In current AMD (northbridge) integrated solution, the video requests need to go one hop to the CPU, or have some local memory. So while this issue will be solved for AMD with integrated CPU-GPU, it will become an issue for Intel, which is moving to integrated ODMC in similar timeframe, but unlikely integrated CPU-GPU at the same timeframe.

I think the integration of ODMC and GPU to the CPU die is a natural progression, but it was a 2 step process due to transistor budgets. Full efficiencies of are achieved only when both steps are completed.

AMD will need to transition to XDR or similar high-bandwidth solution if they want a fast integrated GPU to use system memory. A high-end GPU of today like the 7900GT would probably use 30W or less (minus the memory power requirements) and use 60 mm^2 die area if manufactured on 45-nm SOI. The ATI equivalent would be somewhat larger and warmer, but still doable. Unfortunately high-end today will probably be low-end mainstream by late 2008 or early 2009.

XBox has shown the solution to high end graphics at 2005 level in 2005. See the system diagram here:
en.wikipedia.org

It involved total bandwidth to memory of 22.4 GB/s with additional massive bandwidth provided by embedded memory.

Looking at K8L die, 2 MB of SRAM L3 seems roughly 30 mm^2. 10MB at 45nm would be roughly 75 mm^2 using SRAM. That would be a bit on the high side even for a high end system, but a cakewalk with Z-RAM. If Z-RAM is 4 to 5 x as dense as SRAM, we are talking 15 to 20mm^2 per 10MB, which could make 20 to 40 MB feasible for high end solution.

BTW, don't forget the gaming market.

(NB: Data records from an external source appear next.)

-- ==== Sys2Proof/WellFormed.lean ====
section
/-! DEFINITION. Which commands the outside can send: the checks on operands that the operand's type alone does not make. A
request read from a frame is always well formed; a store answer is when it keeps to the ranges the spec gives its returns. -/

namespace Sys2Proof

/-- A grid in the range of a page or of a photograph (00, "Bodies and checks"). -/
def Grid.within (g : Grid) (cols rows : Nat) : Bool :=
  decide (1 ≤ g.cols ∧ g.cols ≤ cols ∧ 1 ≤ g.rows ∧ g.rows ≤ rows)

/-- Level and points belong together: points at a level above 0 and none at 0, and 0 ≤ b < w ≤ 255, w − b ≥ 8 (R14). -/
def levelFits (level : Nat) (points : Option Points) : Bool :=
  match points with
  | none => level == 0
  | some p => decide (1 ≤ level ∧ level ≤ 3 ∧ p.b + 8 ≤ p.w ∧ p.w ≤ 255)

/-- A record's level, points and locators belong together: at level 0 its current body is its raw body (R14). -/
def restoredFits (level : Nat) (points : Option Points) (raw current : Option U32) : Bool :=
  levelFits level points && (level != 0 || current == raw)

/-- A locator or check is there, and a locator is from 1 upwards (R6). -/
def locatorGiven (l : Option U32) : Bool := l.isSome && l != some 0

/-- A page record as the store may return it in the index; a photograph stands on it at most once (R6, R9, R23). -/
def IdxPage.wellFormed (p : IdxPage) : Bool :=
  decide (p.key.code.toNat < 16 ∧ 1 ≤ p.number ∧ p.number ≤ 128 ∧ 1 ≤ p.planned ∧ p.planned ≤ 128 ∧
    1 ≤ p.version ∧ p.version ≤ 7 ∧ p.sectionCode ≤ 25 ∧ p.placements.length ≤ 12 ∧
    (p.placements.map Placement.photo).Nodup) &&
  p.grid.within 8 12 && locatorGiven p.raw && locatorGiven p.current && p.stored.isSome &&
  restoredFits p.level p.points p.raw p.current

/-- A photo record as the store may return it in the index (R13, R23). -/
def IdxPhoto.wellFormed (p : IdxPhoto) : Bool :=
  decide (p.number ≠ 0 ∧ p.rights.group ≤ 7 ∧ p.filedOn ≤ 65535) &&
  p.grid.within 4 4 && locatorGiven p.raw && locatorGiven p.current && p.stored.isSome &&
  restoredFits p.level p.points p.raw p.current

/-- A close mark as the store may return it (R15, R58). -/
def CloseMark.wellFormed (m : CloseMark) : Bool :=
  decide (m.key.code.toNat < 16 ∧ 1 ≤ m.planned ∧ m.planned ≤ 128 ∧ m.closedOn ≤ 65535 ∧
    m.failedPages ≤ 65535 ∧ ∀ g ∈ m.gaps, 1 ≤ g ∧ g ≤ m.planned)

/-- A returned index (R23). -/
def StoreIndex.wellFormed (x : StoreIndex) : Bool :=
  x.marks.all CloseMark.wellFormed && x.pages.all IdxPage.wellFormed && x.photos.all IdxPhoto.wellFormed

/-- A record copy that READ VOLUME ENTRY may return (R92, R94). -/
def EntryCopy.wellFormed : EntryCopy → Bool
  | .page c => decide (1 ≤ c.version ∧ c.version ≤ 7 ∧ c.placed.length ≤ 12 ∧ c.current ≠ 0) &&
      c.grid.within 8 12 && levelFits c.level c.points
  | .photo c => decide (c.current ≠ 0) && c.grid.within 4 4 && levelFits c.level c.points

/-- A DONE answer's returns meet a check. -/
def Answer.wellFormed {α : Type} (check : α → Bool) : Answer α → Bool
  | .done a => check a
  | .notFound | .full | .mediaError => true

/-- A body that a READ BODY lands: whole tiles, at most 96 (00, "Bodies and checks"). -/
def bodyFits (b : List U8) : Bool :=
  decide (0 < b.length ∧ b.length % 4096 = 0 ∧ b.length ≤ 393216)

/-- The commands the outside can send. -/
def Instr.wellFormed : Instr → Bool
  | .frameReceived chars => !chars.isEmpty
  | .unknownRequest _ kind => !requestKinds.contains kind.toNat
  | .filePage _ f => f.placements.length == min f.count.toNat 12
  | .setSchedule _ f => f.base.length == 20 && f.age.length == 4 && f.tier.length == 8 &&
      f.royalty.length == 8 && f.caps.length == 5
  | .indexReadCompletion _ a => a.wellFormed StoreIndex.wellFormed
  | .intakeWriteCompletion _ a => a.wellFormed fun w => w.locator != 0
  | .restorationWriteCompletion _ a => a.wellFormed fun w => w.locator != 0
  | .sealVolumeCompletion _ a => a.wellFormed fun v => v != 0
  | .readVolumeEntryCompletion _ a => a.wellFormed EntryCopy.wellFormed
  | .surveyReadCompletion _ a => a.wellFormed bodyFits
  | .deliveryReadCompletion _ a => a.wellFormed bodyFits
  | .powerOn _ | .linkReset | .frameSendStart _ | .arbitrationLost | .frameSent => true
  | .identify _ | .startService _ | .enterSetup _ | .setupEntryComplete | .enterStandby _ => true
  | .standbyEntryComplete | .setOption _ _ _ | .readOptions _ | .readNotices _ | .setNoticeMask _ _ => true
  | .wait _ _ _ | .waitMet | .waitTimeout | .cancelTransfer _ | .linkStatus _ _ | .selectAsserted => true
  | .transferComplete _ | .selectReleased | .laneBindExpiry | .baseTick | .minuteEvent | .dayRollover => true
  | .tradeDayBoundary | .setTime _ _ _ _ _ | .runCalendar _ | .stopCalendar _ | .readTime _ => true
  | .setDeadline _ _ _ | .listDeadlines _ | .queryEdition _ _ | .listEditions _ _ | .queryPage _ _ => true
  | .queryPhoto _ _ | .dropPhoto _ _ | .reloadCatalogue _ | .openEdition _ _ _ _ | .replanEdition _ _ _ => true
  | .filePhoto _ _ | .closeEdition _ _ | .closeEnd _ | .closeMarkCompletion _ _ | .queryStaging _ => true
  | .claimGrant | .lateStoreAnswer _ _ | .storeOperationTimeout _ | .probeIntervalExpiry => true
  | .probeAnswer _ _ | .resumeStore _ | .queryStore _ | .freeBodyCompletion _ _ | .sealEdition _ _ => true
  | .sealStart | .querySealing _ | .recallWaitServe | .queryRecall _ _ | .restore _ _ _ _ _ | .jobStart => true
  | .mappingEnd | .heldDiscardRelease | .revert _ _ | .queryRestore _ _ | .placeHold _ _ => true
  | .liftHold _ _ | .listHolds _ | .placeOrder _ _ | .cancelOrder _ _ | .retireOrder _ _ => true
  | .queryOrder _ _ | .prepareDelivery _ _ | .preparationEnd _ | .readyExpiry _ | .bindDelivery _ _ => true
  | .readSchedule _ | .loadAccount _ _ _ _ _ | .creditAccount _ _ _ | .setLimit _ _ _ => true
  | .queryAccount _ _ | .closeStatement _ | .releaseStatement _ _ | .readStatement _ _ _ _ => true
  | .mainPowerLoss | .byteMoved _ | .breakEnd => true

end Sys2Proof
end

I am pretty sure that combined ATI-AMD are going to be actively working to retain and expand the share of this market. It seems to me that the that after tackling the mainstream market in 2008-2009 with integrated CPU-GPU, the goal will be to tackle the high end market with a solution that at the same time could be the basis of the next-gen game consoles.